We use cookies. Read the Privacy and Cookie Policy

Перелом

Точкой перелома для меня стал санаторий «Русь»[98]. Я, в отличие от Леонида, не очень напрягся от самого факта, что администрация решила забрать его себе, но полагал, что они должны были попросить, а не отнимать.

И к Путину я подошел не с тем, чтобы не забирали. Надо — заберите. Я просил письмо, чтобы мы могли объяснить рабочим, почему у них исчезло такое замечательное место отдыха.
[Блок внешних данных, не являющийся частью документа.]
-- ==== Sys2Proof/Tests/Slice0.lean ====
section
/-! SUPPORT. Tests. Expected values are those of the spec: the worked examples of the instruction rules and the vectors of
`95_test_vectors.md`; each test names its source. Then the witnesses: for every statement with hypotheses, states and
operands that meet them together. -/

namespace Sys2Proof.Tests

open Sys2Proof Sys2Proof.Machine

/-! ## Small states -/

/-- The key of the known-answer vector (E1). -/
def katKey : Bus := 0x000102030405060708090a0b0c0d0e0f#128

/-- The plaintext of the known-answer vector (E1). -/
def katText : Bus := 0x00112233445566778899aabbccddeeff#128

/-- An engine in an operation of direction `d`, about to run index `n`, with State `b` and the key of E1, `W` empty. -/
def inOp (d : Bool) (n : Nat) (b : Bus) : State :=
  { State.reset with
    st := holdBlock (unpack b), key := holdBlock (unpack katKey), fwd := some d, upc := BitVec.ofNat 6 n, busy := true }

/-- The same, with one round key in `W`. -/
def withRoundKey (s : State) (r : Nat) (k : Bus) : State :=
  { s with w := (List.range 16).map fun j => (16 * r + j, portByte k j) }

/-- Ports that offer a command with the block and key of E1. -/
def offerKat (d : Bool) : Ports :=
  { cmdValid := true, cmdFwd := d, cmdBlock := katText, cmdKey := katKey, resetReq := false }

/-- Ports that request a reset. -/
def askReset : Ports := { Ports.quiet with resetReq := true }

/-- An idle engine that shows a result. -/
def showing (b : Bus) : State := { State.reset with out := holdBlock (unpack b), fwd := some true, done := true }

/-- `ST` after one step, with `UPC`. -/
def stAfter (s : State) : Option (BlockReg × BitVec 6) := (nextOf (step s)).map fun t => (t.st, t.upc)

/-! ## Well-formedness: the one range condition (R86) -/

theorem test_ark_11_is_ill_formed : Instr.wellFormed (.ark 11) = false := by decide
theorem test_ark_15_is_ill_formed : Instr.wellFormed (.ark 15) = false := by decide
theorem test_ark_10_is_well_formed : Instr.wellFormed (.ark 10) = true := by decide
theorem test_the_others_are_well_formed :
    ([.decrypt, .encrypt, .load, .keyexp, .invsub, .sub, .invshr, .shr, .invmix, .mix, .store, .invsbox,
      .sbox] : List Instr).all Instr.wellFormed = true := by decide

/-! ## Decoding: words written out from the encodings of `30_encoding.md` (R82, R88, R89) -/

theorem test_decode_decrypt : decode (.c 0b0#1) = .ok .decrypt := by decide
theorem test_decode_encrypt : decode (.c 0b1#1) = .ok .encrypt := by decide
theorem test_decode_load : decode (.u 0b00100000#8) = .ok .load := by decide
theorem test_decode_keyexp : decode (.u 0b01000000#8) = .ok .keyexp := by decide
theorem test_decode_ark : decode (.u 0b01101001#8) = .ok (.ark 9#4) := by decide
theorem test_decode_invsub : decode (.u 0b10000000#8) = .ok .invsub := by decide
theorem test_decode_sub : decode (.u 0b10010000#8) = .ok .sub := by decide
theorem test_decode_invshr : decode (.u 0b10100000#8) = .ok .invshr := by decide
theorem test_decode_shr : decode (.u 0b10110000#8) = .ok .shr := by decide
theorem test_decode_invmix : decode (.u 0b11000000#8) = .ok .invmix := by decide
theorem test_decode_mix : decode (.u 0b11010000#8) = .ok .mix := by decide
theorem test_decode_store : decode (.u 0b11100000#8) = .ok .store := by decide
theorem test_decode_invsbox : decode (.s 0b0#1) = .ok .invsbox := by decide
theorem test_decode_sbox : decode (.s 0b1#1) = .ok .sbox := by decide

/-- V60: words just outside the map. -/
theorem test_decode_illegal : ([0x00, 0x1f, 0x21, 0x30, 0x50, 0x6b, 0x6f, 0x70, 0x81, 0x91, 0xa8, 0xbf, 0xcf, 0xd1, 0xe1,
    0xff] : List Byte).all (fun u => decide (decodeU u = .error (.illegalMicroOp u))) = true := by decide
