-- ==== Sys2Proof/Syntax.lean ====
section
/-! DEFINITION. Sys2Proof/Syntax.lean: the operations of spec/opcode_table.json, one constructor a row.
The first 150 rows are instruction words: they carry the fields of their format (R70, R80), which Decode.lean cuts
out of the 64-bit word once. The other rows are steps of the module that no word encodes (spec/95_what_each_step_holds.md):
they carry what the outside world or the order of outstanding work supplies to that step. -/

namespace Sys2Proof

/-- Format A, three-register; format E is format A with C naming the first descriptor register (R70, R76). -/
structure FmtA where
  /-- D, bits [55:48]. -/
  d : BitVec 8
  /-- A, bits [47:40]. -/
  a : BitVec 8
  /-- B, bits [39:32]. -/
  b : BitVec 8
  /-- C, bits [31:24]. -/
  c : BitVec 8
  /-- TYPE, bits [23:20]. -/
  ty : BitVec 4
  /-- GUARD, bits [19:16]: bit 3 negates, bits [2:0] name the predicate. -/
  guard : BitVec 4
  /-- TRAPSEL, bits [15:13]: bit 2 for A, bit 1 for B, bit 0 for C. -/
  trap : BitVec 3
  /-- MOD, bits [12:0]. -/
  mod : BitVec 13
  deriving DecidableEq, Repr

/-- Format I, immediate (R70). -/
structure FmtI where
  /-- D, bits [55:48]. -/
  d : BitVec 8
  /-- A, bits [47:40]. -/
  a : BitVec 8
  /-- IMM32, bits [39:8]. -/
  imm : BitVec 32
  /-- TYPE, bits [7:4]. -/
  ty : BitVec 4
  /-- GUARD, bits [3:0]. -/
  guard : BitVec 4
  deriving DecidableEq, Repr

/-- Format J, branch and loop (R70). -/
structure FmtJ where
  /-- L, bits [55:48]. -/
  l : BitVec 8
  /-- A, bits [47:40]. -/
  a : BitVec 8
  /-- OFF32, bits [39:8]. -/
  off : BitVec 32
  /-- MOD, bits [7:4]. -/
  mod : BitVec 4
  /-- GUARD, bits [3:0]. -/
  guard : BitVec 4
  deriving DecidableEq, Repr

/-- Format M, memory (R70). -/
structure FmtM where
  /-- D, bits [55:48]. -/
  d : BitVec 8
  /-- A, bits [47:40]. -/
  a : BitVec 8
  /-- B, bits [39:32]. -/
  b : BitVec 8
  /-- OFF12, bits [31:20]. -/
  off : BitVec 12
  /-- GUARD, bits [19:16]. -/
  guard : BitVec 4
  /-- TRAPSEL, bits [15:13]. -/
  trap : BitVec 3
  /-- SIZE, bits [12:9]. -/
  size : BitVec 4
  /-- SCOPE, bits [8:7]. -/
  scope : BitVec 2
  /-- ORDER, bits [6:5]. -/
  order : BitVec 2
  /-- MOD, bits [4:0]. -/
  mod : BitVec 5
  deriving DecidableEq, Repr

/-- A disturbance of one chunk's integer sum T in the matrix engine (R61, R275): the hardware error that the
residue check looks for, given to the step that runs the operation. -/
structure ChunkUpset where
  /-- Output row. -/
  row : Nat
  /-- Output column. -/
  col : Nat
  /-- Chunk number, from 0 in ascending K. -/
  chunk : Nat
  /-- What the error adds to T. -/
  delta : Int
  /-- The error repeats when the chunk is recomputed. -/
  persistent : Bool
  deriving DecidableEq, Repr

/-- How an outstanding write or line operation ends (R196, R270). -/
inductive AckOutcome where
  /-- Acknowledged at the destination. -/
  | done
  /-- Failed with a fault class of R426. -/
  | failed (cls : Nat)
  deriving DecidableEq, Repr

/-- A control-space line as its home names it (R363): the physical line number, pa[55:7], and the module of the
mirror home. -/
structure LineRef where
  /-- pa[55:7]. -/
  line : Nat
  /-- MIRROR of the leaf. -/
  mirror : Nat
  deriving DecidableEq, Repr

/-- A 64-bit word of a register map of the scheduler or configuration object (R7): the map's rule, the entry's number, and
the word's number in the entry, word 0 its bits [63:0]. -/
inductive MapWord where
  /-- Context table (R323), words 0–3. -/
  | context (ctx word : Nat)
  /-- Queue table (R325), words 0–1. -/
  | queue (queue word : Nat)
  /-- Object root table (R346), words 0–1. -/
  | root (ctx word : Nat)
  /-- Translation control line (R353), words 0–15. -/
  | translation (word : Nat)
  /-- Resume table (R356). -/
  | resume (ctx : Nat)
  /-- Migration entry (R358), words 0–3. -/
  | migration (ctl entry word : Nat)
  /-- Way mask of a class of service (R360). -/
  | cosMask (cls : Nat)
  /-- Occupancy counter of an L2 slice of a die for a class (R360). -/
  | occupancy (die slice cls : Nat)
  /-- Class of service of host-core fills (R360). -/
  | hostCos
  /-- Status register of a port (R380). -/
  | port (router port : Nat)
  /-- Routing table entry (R382). -/
  | route (router dest : Nat)
  /-- FTO (R386). -/
  | fto
  /-- Window table entry (R387), words 0–3. -/
  | window (ctx peer word : Nat)
  /-- HEAD word of the gang queue (R395). -/
  | gangHead
  /-- TAIL word of the gang queue (R395). -/
  | gangTail
  /-- Command slot of the gang queue (R395), words 0–15. -/
  | gang (slot word : Nat)
  /-- Region entry (R411), words 0–3. -/
  | region (index word : Nat)
  /-- Queue-pair entry (R412), words 0–7. -/
  | queuePair (index word : Nat)
  /-- LIVE mask (R431), words 0–3. -/
  | live (word : Nat)
  /-- MEPOCH (R431). -/
  | mepoch
  /-- Boot status word (R448). -/
  | boot
  /-- Island control entry (R450), words 0–1. -/
  | island (index word : Nat)
  /-- Module power word (R452). -/
  | power
  deriving DecidableEq, Repr

/-- What a host agent names (R409). -/
inductive HostTarget where
  /-- A pointer in the object space of a context. -/
  | pointer (ctx : Nat) (ptr : Word64)
  /-- A physical address of control space with the module of its mirror home. -/
  | physical (pa mirror : Nat)
  /-- A physical address of tensor space. -/
  | tensor (pa : Nat)
  /-- A word of a register map, which the host reads and writes whole. -/
  | register (word : MapWord)
  deriving DecidableEq, Repr

/-- What a host agent does there. -/
inductive HostOp where
  /-- Read so many bytes. -/
  | read (count : Nat)
  /-- Write these bytes. -/
  | write (bytes : List Byte)
  /-- An atomic of R165 with its operation code, width in bytes, operand and comparison value. -/
  | atomic (op width : Nat) (operand compare : Word64)
  deriving DecidableEq, Repr
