/-- Ownership request (R367). -/
def State.homeOwnReq (s : State) (r : HomeRef) (a : Nat) (whole : Bool) (mask : ByteMask) (cos : Nat) :
    Except Nat State := do
  let l := r.line
  let d := s.entryAt r
  let holds := match s.agentLine a l with
    | some x => x.state != .pw
    | none => false
  if whole || d.sync || !d.contended || holds then
    let s ← s.gather r
    s.homeOwnWhole r a cos
  else
    match d.state with
    | .p =>
      if (d.masks.filter (fun e => e.1 != a)).all (fun e => disjointMask e.2 mask) then
        return s.grantPw r a (tabGet 0 d.masks a ||| mask) cos
      else
        let s ← s.gather r
        s.homeOwnWhole r a cos
    | .i => s.homeOwnWhole r a cos
    | .s => s.homeOwnWhole r a cos
    | _ =>
      let (conv, s) := (s.toAgent r d.owner 15 a).convertAgent d.owner l
      let s := s.invalidateAll d.sharers l
      match conv with
      | some (data, m) =>
        let s ← s.homeWrite r data (BitVec.allOnes 128)
        let s := s.setDir l { d with state := .p, owner := 0, sharers := [], masks := [(d.owner, m)] }
        if disjointMask m mask then return s.grantPw r a mask cos
        else
          let s ← s.gather r
          s.homeOwnWhole r a cos
      | none => s.homeOwnWhole r a cos

/-- Mask request of a Pw holder (R367). -/
def State.homeMaskReq (s : State) (r : HomeRef) (a : Nat) (mask : ByteMask) (cos : Nat) : Except Nat State :=
  let d := s.dirOf r.line
  if d.state = .p ∧ (tabFind d.masks a).isSome then
    if (d.masks.filter (fun e => e.1 != a)).all (fun e => disjointMask e.2 mask) then
      .ok (s.grantPw r a (tabGet 0 d.masks a ||| mask) cos)
    else do
      let s ← s.gather r
      s.homeOwnReq r a false mask cos
  else s.homeOwnReq r a false mask cos

/-- Write-back of an evicted line (R367). -/
def State.homeWriteBack (s : State) (r : HomeRef) (a : Nat) : Except Nat State :=
  let l := r.line
  let d := s.dirOf l
  match s.agentLine a l with
  | none => .ok s
  | some x =>
    match x.state with
    | .pw => s.gather r
    | .s => .ok s
    | _ => do
      let s ← s.homeWrite r x.data (BitVec.allOnes 128)
      let s := (s.dropAgent a l).dropCached l
      return s.setDir l { d with state := if d.state = .o then .s else .i, owner := 0 }

/-- An agent in S evicts the line and informs the home (R365). -/
def State.sharerEvict (s : State) (r : HomeRef) (a : Nat) : State :=
  match s.agentLine a r.line with
  | some x =>
    if x.state = .s then
      let d := s.dirOf r.line
      let sh := d.sharers.filter (· != a)
      let s := (s.dropAgent a r.line).dropCached r.line
      s.setDir r.line { d with sharers := sh, state := if d.state = .s ∧ sh.isEmpty then .i else d.state }
    else s
  | none => s

/-! ### Replacement at L2 (R360) -/

/-- An agent's line leaves it. -/
def State.evictAgent (s : State) (r : HomeRef) (a : Nat) (x : AgentLine) : Except Nat State :=
  if x.state = .s then .ok ((s.toHome r a 11 0 0 []).sharerEvict r a)
  else
    let m := if x.state = .pw then x.mask else BitVec.allOnes 128
    (s.toHome r a 10 0 m (maskBytes m x.data)).homeWriteBack r a

/-- A fill of a class whose mask is not empty needs a way: where none that the mask allows is invalid, the least recently
used line of the set in those ways leaves, lines with a sync mark or held for promotion last; a held line is promoted
(R291). -/
def State.l2MakeRoom (s : State) (a l cos : Nat) : Except Nat State :=
  if (s.classWays a cos).isEmpty || (s.freeWay a l cos).isSome then .ok s
  else
    let set := (s.l2SetLines a l).filter (fun e => (s.classWays a cos).contains e.2.way)
    let plain := set.filter (fun e => let d := s.dirOf (e.1 % 2 ^ 49); !d.sync && d.held.isNone)
    let pool := if plain.isEmpty then set else plain
    match pool with
    | [] => .ok s
    | e :: es =>
      let v := es.foldl (fun b x => if x.2.used < b.2.used then x else b) e
      let r := s.keyRef (v.1 % 2 ^ 49)
      let s := if (s.dirOf r.line).held.isSome then s.push (.recall ⟨r.line, paModule (r.line * 128)⟩ a) else s
      s.evictAgent r a v.2
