-- ==== Sys2Proof/Machine/Barrier.lean ====
section
/-! DEFINITION. Sys2Proof/Machine/Barrier.lean: barrier objects: their 16 bytes, their marks, and the one update through
which every change goes (R176–R178, R197). -/

namespace Sys2Proof.Machine

/-- The fields of a barrier object (R176); VALID is the core's mark. -/
structure BarObj where
  /-- PROM -/
  prom : Nat
  /-- LAND -/
  land : Nat
  /-- ARR -/
  arr : Nat
  /-- TGT -/
  tgt : Nat
  /-- PHN -/
  phn : Nat
  /-- PEND -/
  pend : Nat
  /-- TEAM -/
  team : Nat
  /-- ERR -/
  err : Bool
  deriving DecidableEq, Repr

/-- The fields in 16 bytes. -/
def BarObj.ofNat (n : Nat) : BarObj :=
  let x : BitVec 128 := BitVec.ofNat 128 n
  ⟨fieldOf x 0 32, fieldOf x 32 32, fieldOf x 64 11, fieldOf x 75 11, fieldOf x 86 3, fieldOf x 89 16, fieldOf x 105 6, x.getLsbD 126⟩

/-- The 16 bytes of an object, VALID set. -/
def BarObj.toNat (b : BarObj) : Nat :=
  b.prom % 2 ^ 32 + b.land % 2 ^ 32 * 2 ^ 32 + b.arr % 2 ^ 11 * 2 ^ 64 + b.tgt % 2 ^ 11 * 2 ^ 75 + b.phn % 8 * 2 ^ 86 +
    b.pend % 2 ^ 16 * 2 ^ 89 + b.team % 64 * 2 ^ 105 + (if b.err then 2 ^ 126 else 0) + 2 ^ 127

/-- Whether an object stands at a core address. -/
def Core.barMarked (k : Core) (a : Nat) : Bool := tabGet false k.marks (a / 16)

/-- The object at a core address. -/
def Core.bar (k : Core) (a : Nat) : BarObj := BarObj.ofNat (leNat (k.scratchRead a 16))

/-- Write an object. -/
def Core.setBar (k : Core) (a : Nat) (b : BarObj) : Core := k.scratchWrite a (leBytes 16 b.toNat)

/-- Set or clear the mark of 16 bytes. -/
def Core.markBar (k : Core) (a : Nat) (v : Bool) : Core := { k with marks := tabSet false k.marks (a / 16) v }

/-- Update of R178: none where it refuses. Whether the phase ends is decided on the sum of the cycle's updates. -/
def Core.barUpdate (k : Core) (a dprom dland darr : Nat) : Option Core :=
  let b := k.bar a
  let b' := { b with prom := b.prom + dprom, land := b.land + dland, arr := b.arr + darr }
  if 2 ^ 32 ≤ b'.prom ∨ 2 ^ 32 ≤ b'.land ∨ b'.tgt < b'.arr then none
  else
    let k := k.setBar a b'
    some { k with barDue := if k.barDue.contains a then k.barDue else k.barDue ++ [a] }

/-- Records of a team parked in BWAIT on an offset. -/
def PathRec.inBwait (q : PathRec) (off : Nat) : Bool :=
  q.state == .parked && q.reason == 2 && q.arrive.isNone && q.obj == BitVec.ofNat 64 off

/-- The end of a cycle's updates of an object: the phase flips when both sides agree and every arrival is made. -/
def State.barSettle (s : State) (core a : Nat) : State :=
  let k := s.core core
  let b := k.bar a
  if k.barMarked a && b.arr == b.tgt && b.land == b.prom then
    let s := s.setCore core (k.setBar a { b with phn := (b.phn + 1) % 8, prom := 0, land := 0, arr := 0 })
    let off := a - ((tabFind k.teams b.team).map (fun t => t.base * 128)).getD 0
    s.wakeWhere core (fun _ g q => g.team == b.team && q.inBwait off)
  else s

/-- Settle every object that a core updated. -/
def State.barSettleAll (s : State) (core : Nat) : State :=
  let due := (s.core core).barDue
  due.foldl (fun s a => s.barSettle core a) (s.onCore core (fun k => { k with barDue := [] }))

/-- An operand that names a barrier object by its offset (R179, R197): the fault class, or its core address. -/
def State.barOperand (s : State) (core team : Nat) (off : Word64) (needValid : Bool) : Except Nat Nat :=
  let k := s.core core
  match tabFind k.teams team with
  | none => .error 3
  | some t =>
    if off.toNat % 16 ≠ 0 ∨ t.bytes < off.toNat + 16 then .error 3
    else
      let a := t.base * 128 + off.toNat
      if needValid && !k.barMarked a then .error 8 else .ok a

/-- PEND at which an acceptance waits (R178). -/
def pendMax : Nat := 65535

/-- A named object has room for one more transfer. -/
def Core.pendRoom (k : Core) : Option Nat → Bool
  | none => true
  | some a => !k.barMarked a || (k.bar a).pend < pendMax

/-- Acceptance of a transfer that names an object: PEND rises. -/
def Core.barAccept (k : Core) : Option Nat → Core
  | none => k
  | some a => if k.barMarked a then let b := k.bar a; k.setBar a { b with pend := b.pend + 1 } else k

/-- Completion of a transfer (R178): PEND falls, n bytes are credited, an error sets ERR. False when the credit is
refused; the object then has ERR set. An object whose team has gone takes nothing. -/
def State.barComplete (s : State) (core : Nat) (bar : Option Nat) (n : Nat) (err : Bool) : State × Bool :=
  match bar with
  | none => (s, true)
  | some a =>
    let k := s.core core
    if !k.barMarked a then (s, true)
    else
      let b := k.bar a
      let k := k.setBar a { b with pend := b.pend - 1, err := b.err || err }
      let (k, ok) := match k.barUpdate a 0 n 0 with
        | some k => (k, true)
        | none => (k.setBar a { (k.bar a) with err := true }, false)
      -- PEND has fallen: records in engine acceptance may go on (R253)
      ((s.setCore core k).wakeReason core 10, ok)

end Sys2Proof.Machine
end

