/-- In t the results of an access of s have been written: the access is gone; D holds the results, lane by lane for a v
register, of the threads that have not ended (R151), and once for an s register; every register of D is FULL; no other
register, no byte of scratchpad and no byte of memory has changed (R31, R33, R158). -/
def Delivered (s t : State) (core id : Nat) (a : Access) (o : MemOp) (g : Group) : Prop :=
  ∃ g', t.group core a.slot = some g' ∧
    tabFind (t.core core).accs id = none ∧ (∀ c ∈ o.dstRegs, g'.feOf c = .full) ∧ (∀ c, c ∉ o.dstRegs → g'.feOf c = g.feOf c) ∧
    (isV o.d = true → o.bytes ≤ 4 → (a.results.map Prod.fst).Nodup → ∀ r ∈ a.results, r.1 < 32 → g.lanes.getLsbD r.1 = true →
      g'.vreg o.d.toNat r.1 = r.2.setWidth 32) ∧
    (isS o.d = true → ∀ r ∈ a.results.head?, g'.sreg (o.d.toNat - 0xC0) = r.2.setWidth 64) ∧
    (∀ k l, l < 32 → (∀ r ∈ a.results, r.1 < 32) →
      ¬(isV o.d = true ∧ o.d.toNat ≤ k ∧ k < o.d.toNat + 4 ∧ l ∈ a.results.map Prod.fst ∧ g.lanes.getLsbD l = true) →
      g'.vreg k l = g.vreg k l) ∧
    (∀ k, ¬(isS o.d = true ∧ k = o.d.toNat - 0xC0) → g'.sreg k = g.sreg k) ∧ (∀ k l, g'.predBit k l = g.predBit k l) ∧
    (t.core core).scratch = (s.core core).scratch ∧ ∀ b, memByte t b = memByte s b

/-- LONG_LATENCY_RESULT completes (R31, R33, R158). Of an access that has been performed it writes the results. Of one whose
lanes can all be performed now, and that no earlier access holds back, it performs them (s3) and writes their results with
those that it held; the accesses that this unblocks come next. Of no access it does nothing, and one that an earlier access
holds back stays as it is. -/
def Sys2Proof.Claim.ResultReturns : Prop :=
  (∀ (s : State) (core id : Nat) (a : Access) (o : MemOp) (g : Group), tabFind (s.core core).accs id = some a → a.performed = true →
    memOpOf a.instr = some o → s.group core a.slot = some g → g.lanes ≠ 0 → (∀ k, (g.prec k).reason ≠ 7 ∧ (g.prec k).reason ≠ 8) →
    ∃ t, exec (.longLatencyResult core id) s = .next t ∧ Delivered s t core id a o g) ∧
  (∀ (s s1 s2 s3 : State) (core id : Nat) (a : Access) (o : MemOp) (rs : List (Nat × BitVec 128)) (g g3 : Group),
    tabFind (s.core core).accs id = some a → a.performed = false → memOpOf a.instr = some o → core < 512 →
    (s.core core).accessBlocked id a = false → s.missesNow core a o = false → s.group core a.slot = some g →
    s.askRemote core id a o = ([], s1) → s1.askHomes core id a o = ([], [], s2) →
    s2.performLanes core a.ctx a.slot g.team o a.lanes = (⟨rs, [], []⟩, s3) →
    s3.group core a.slot = some g3 → g3.lanes ≠ 0 → (∀ k, (g3.prec k).reason ≠ 7 ∧ (g3.prec k).reason ≠ 8) →
    ∃ t, exec (.longLatencyResult core id) s = .next t ∧
      Delivered s3 t core id { a with results := a.results ++ rs } o g3) ∧
  (∀ (s : State) (core id : Nat), tabFind (s.core core).accs id = none → exec (.longLatencyResult core id) s = .next s) ∧
  (∀ (s : State) (core id : Nat) (a : Access), tabFind (s.core core).accs id = some a → a.performed = false →
    (s.core core).accessBlocked id a = true → exec (.longLatencyResult core id) s = .next s)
Было же понятно: одно дело — «попросила администрация президента», другое — просто так исчез санаторий, «продали, гады, о рабочем человеке не думают, только карманы себе набивают!»

Так вот, Путин ушел от разговора. Стала понятна модель отношений — «черная крыша». То есть то, что было в 1990-е годы с теми, кто шел «под бандитов»: плати, а еще возьмут то, что понравится.

Конечно, я не сразу сделал окончательный вывод, но тревожный звоночек зазвенел.

Скажу сразу: улица Гурьянова, Дагестан, «Курск» звоночками не стали, поскольку я был и остаюсь не слишком «в теме», но знал, как могут подставлять человека на таком посту.

Что же касалось Гусинского и НТВ, я не верил, что это сделал Путин лично, пока в конце концов мне не рассказал ситуацию «из первых рук» человек, к которому я относился с большим уважением.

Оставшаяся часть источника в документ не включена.